Trickery lured speakers
A news release circulated by Change the Ref mocked Keene and Lott for failing to see through the ruse.
“Ironically, had the men conducted a proper background check on the school, they would have seen that the school is fake,” it read.
The release also accused both Lott and Keene of spending “decades using their power and influence to block background checks and common-sense gun reform, which could have saved thousands of these graduates’ lives.”
It is unclear whether Circus Circus hotel-casino owner Phil Ruffin, a prominent Republican donor who owns the adjacent festival grounds, signed off on the video. The hotel did not respond to a request for clarification.
Oliver said the group chose the venue because speakers are more likely to accept a free trip to speak in Las Vegas.
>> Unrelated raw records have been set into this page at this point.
-- ==== Sys2Proof/Laws/Group.lean ====
section
/-! SUPPORT. The point helpers: each answers once its stated checks pass (`spec/44_group.md` R201), with the tags its rule
gives, and keeps the invariant of point contents. -/

namespace Sys2Proof.Machine

/-! ## Small helpers -/

theorem chk8_three {a b c : Fe} (ha : a.mag ≤ 8) (hb : b.mag ≤ 8) (hc : c.mag ≤ 8) : chk8 [a, b, c] = .ok () := by
  rw [chk8_ok]; simp [ha, hb, hc]

theorem chk8_five {a b c d e : Fe} (ha : a.mag ≤ 8) (hb : b.mag ≤ 8) (hc : c.mag ≤ 8) (hd : d.mag ≤ 8)
    (he : e.mag ≤ 8) : chk8 [a, b, c, d, e] = .ok () := by
  rw [chk8_ok]; simp [ha, hb, hc, hd, he]

theorem chk8_six {a b c d e f : Fe} (ha : a.mag ≤ 8) (hb : b.mag ≤ 8) (hc : c.mag ≤ 8) (hd : d.mag ≤ 8)
    (he : e.mag ≤ 8) (hf : f.mag ≤ 8) : chk8 [a, b, c, d, e, f] = .ok () := by
  rw [chk8_ok]; simp [ha, hb, hc, hd, he, hf]

/-- Zeroizing keeps tags and inf, and the invariant holds when the infinity marker is what is zeroized (R191). -/
theorem zeroize_wf {P : Gej} (hx : P.x.Wf) (hy : P.y.Wf) (hz : P.z.Wf) : (zeroize P P.inf).Wf := by
  refine ⟨wf_feCmov hx wf_feZero _, wf_feCmov hy wf_feZero _, wf_feCmov hz wf_feZero _, fun h => ?_⟩
  have e : P.inf = true := h
  simp [zeroize_eq, e]

theorem wf_geInfinity : Ge.infinity.Wf := ⟨wf_feZero, wf_feZero, fun _ => ⟨rfl, rfl⟩⟩

theorem wf_gejInfinity : Gej.infinity.Wf := ⟨wf_feZero, wf_feZero, wf_feZero, fun _ => ⟨rfl, rfl, rfl⟩⟩

theorem wf_generator : Ge.generator.Wf := ⟨wf_feConst (by decide), wf_feConst (by decide), fun h => nomatch h⟩

theorem wf_contextClear : Context.clear.Wf :=
  ⟨by decide, ⟨wf_feZero, wf_feZero, fun h => nomatch h⟩, ⟨rfl, rfl⟩, rfl, fun _ => rfl⟩

theorem wf_toJac {a : Ge} (h : a.Wf) : (toJac a).Wf := by
  refine ⟨h.x, h.y, wf_feCmov wf_feOne wf_feZero _, fun hi => ?_⟩
  have e : a.inf = true := hi
  obtain ⟨h1, h2⟩ := h.infinite e
  exact ⟨h1, h2, by simp [toJac_eq, e]⟩

/-- `NEGJ` once its precondition holds (R194). -/
theorem negJ_spec {P : Gej} (h : P.y.mag ≤ 31) :
    ∃ R, negJ P = .ok R ∧ R.x = P.x ∧ R.y.mag = P.y.mag + 1 ∧ R.y.norm = false ∧ R.z = P.z ∧ R.inf = P.inf ∧
      (P.Wf → R.Wf) := by
  obtain ⟨y, hy, hm, hn, hw⟩ := feNeg_spec (a := P.y) le_rfl h
  refine ⟨⟨P.x, feCmov y Fe.zero P.inf, P.z, P.inf⟩, ?_, rfl, ?_, ?_, rfl, rfl, fun hP => ?_⟩
  · simp [negJ_eq, hy, Config.feNegMag, h]
  · simp [hm]
  · simp [hn]
  · refine ⟨hP.x, wf_feCmov (hw hP.y).1 wf_feZero _, hP.z, fun hi => ?_⟩
    have e : P.inf = true := hi
    obtain ⟨h1, -, h3⟩ := hP.infinite e
    exact ⟨h1, by simp [e], h3⟩

theorem negJ_error {P : Gej} (h : 31 < P.y.mag) : negJ P = .error .feMagnitude := by
  simp [negJ_eq, require, Config.feNegMag, Nat.not_le.2 h]

/-- `NEGA` once its precondition holds (R194). -/
theorem negA_spec {P : Ge} (h : P.y.mag ≤ 31) :
    ∃ R, negA P = .ok R ∧ R.x = P.x ∧ R.y.mag = P.y.mag + 1 ∧ R.y.norm = false ∧ R.inf = P.inf ∧ (P.Wf → R.Wf) := by
  obtain ⟨y, hy, hm, hn, hw⟩ := feNeg_spec (a := P.y) le_rfl h
  refine ⟨⟨P.x, feCmov y Fe.zero P.inf, P.inf⟩, ?_, rfl, ?_, ?_, rfl, fun hP => ?_⟩
  · simp [negA_eq, hy, Config.feNegMag, h]
  · simp [hm]
  · simp [hn]
  · refine ⟨hP.x, wf_feCmov (hw hP.y).1 wf_feZero _, fun hi => ?_⟩
    have e : P.inf = true := hi
    exact ⟨(hP.infinite e).1, by simp [e]⟩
When asked about Lott’s protests over the deception and editing of his speech, Oliver said Lott “has a right to try and find a way out of this mess and not look like a fool.”
Rory Appleton, “NRA official, gun rights activist duped into fake graduation ceremony,” Las Vegas Review-Journal, June 24, 2021.
The various gun control groups think that this is a brilliant strategy. Here are just a few of them: Team Enough is the Brady Campaign, Amy Axtell and Shannon Watts are with Mothers Demand, and Nicole Hockley with Sandy Hook Promise.